Wanita, terutama ibu rumah tangga memiliki peluang besar menjadi silent population selain karena banyak yang tidak teredukasi cukup baik tentang hak kesehatan seksual dan reproduksi juga karena tidak punya posisi tawar dan cara berkomunikasi dengan pasangan yang kemudian menyebabkan penularan HIV/AIDS.

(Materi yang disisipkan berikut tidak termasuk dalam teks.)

/-! ## Sessions and COMMIT (chapter 15) -/

/-- Sessions and their challenges, responses, ends. Choices of the model that it meets: logs 2, 34, 45. -/
def Obligations.Sessions : Prop :=
  (∀ (role : Nat) (rq : Requester) (s : State), role ≤ 3 → admitsOrder s rq OD.SES_OPEN 0 role = true →
    (lockOf s (roleOf role)).lockedAt = none → (roleKey s (roleOf role)).isSome = true → s.sessions.length < 8 →
    ∃ u x, exec (.sesOpen role rq) s = .next u ∧ answers u .ok ∧ u.sessions.getLast? = some x ∧ x.role = roleOf role ∧
      x.src = rq.src ∧ x.isOpen = false ∧ x.readAt = none ∧ u.sessions.length = s.sessions.length + 1) ∧
  (∀ (src : Nat) (x : Session) (s : State), serves s 0x7100 2 = true → pendingOf s src = some x → x.challenge.length = 32 →
    ∃ u y, exec (.sesChallenge src) s = .next u ∧
      u.resp = some (.direct, { err := .ok, data := leBytes 2 x.handle ++ x.challenge }) ∧
      sessionOf u x.handle = some y ∧ y.readAt.isSome = true) ∧
  (∀ (rq : Requester) (data key : List Byte) (x : Session) (s : State),
    admits s { rq := rq, index := 0x7100, sub := 3 } data = true → sessionOf s rq.session = some x → x.isOpen = false →
    lapsed s x = false → roleKey s x.role = some key → data = hmac key (sesMessage x) →
    ∃ u y, exec (.sesResponse rq data) s = .next u ∧ answers u .ok ∧ sessionOf u rq.session = some y ∧ y.isOpen = true ∧
      y.role = x.role ∧ (lockOf u x.role).fails = 0) ∧
  (∀ (rq : Requester) (data key : List Byte) (x : Session) (s : State),
    admits s { rq := rq, index := 0x7100, sub := 3 } data = true → sessionOf s rq.session = some x → x.isOpen = false →
    lapsed s x = false → roleKey s x.role = some key → data ≠ hmac key (sesMessage x) →
    ∃ u, exec (.sesResponse rq data) s = .next u ∧ answers u .auth ∧ sessionOf u rq.session = none ∧
      (2 ≤ (lockOf s x.role).fails → (lockOf u x.role).lockedAt = some s.now)) ∧
  (∀ (t : Nat) (x : Session) (s : State), x ∈ s.sessions → x.readAt = some t → x.isOpen = false → t + 10 * secNs ≤ s.now →
    ∃ u, exec .challengeLapse s = .next u ∧ { x with late := true } ∈ u.sessions) ∧
  (∀ (i : Quad) (t : Nat) (s : State), (s.locks.get i).lockedAt = some t → t + 10 * secNs ≤ s.now →
    ∃ u, exec .roleLockEnd s = .next u ∧ (u.locks.get i).lockedAt = none) ∧
  (∀ (h : Nat) (rq : Requester) (s : State), h < 65536 → rq.session = h → admitsOrder s rq OD.SES_CLOSE 0 h = true →
    (sessionOf s h).isSome = true →
    ∃ u, exec (.sesClose h rq) s = .next u ∧ answers u .ok ∧ sessionOf u h = none) ∧
  (∀ (h : Nat) (x : Session) (s : State), sessionOf s h = some x → x.idleFrom + s.act OD.SES_TIMEOUT * secNs ≤ s.now →
    ∃ u, exec (.sesTimeout h) s = .next u ∧ sessionOf u h = none ∧ ∀ g : Nat, g ≠ h → sessionOf u g = sessionOf s g) ∧
  (∀ (v : Nat) (rq : Requester) (s : State), v ≤ 1 → admitsOrder s rq OD.SES_VIEW 0 v = true →
    (sessionOf s rq.session).isSome = true →
    ∃ u y, exec (.sesView v rq) s = .next u ∧ answers u .ok ∧ sessionOf u rq.session = some y ∧ y.shadowView = (v == 1))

Ibu rumah tangga ibarat pintu gerbang, jika ia tertular dari pasangannya maka yang terancam setelahnya adalah anak-anaknya karena ibu rumah tangga adalah kelompok yang sebagian besar akan menjadi ibu hamil dan meneruskan keturunan (www.femina.co.id)
Dalam acara Kampanye Kilau Generasi Bebas HIV dan AIDS di Semarang Jawa Tengah, Asisten Deputi Perlindungan Anak dalam Situasi Darurat dan Pornografi pada Kementrian Pemberdayaan Perempuan dan Perlindungan Anak (PPPA), Dermawan mengungkapkan jumlah anak penderita HIV/AIDS di Indonesia cukup tinggi. Hingga 2018 ada sekitar 17.000 anak yang terkena penyakit mematikan ini. (tribunjateng.com)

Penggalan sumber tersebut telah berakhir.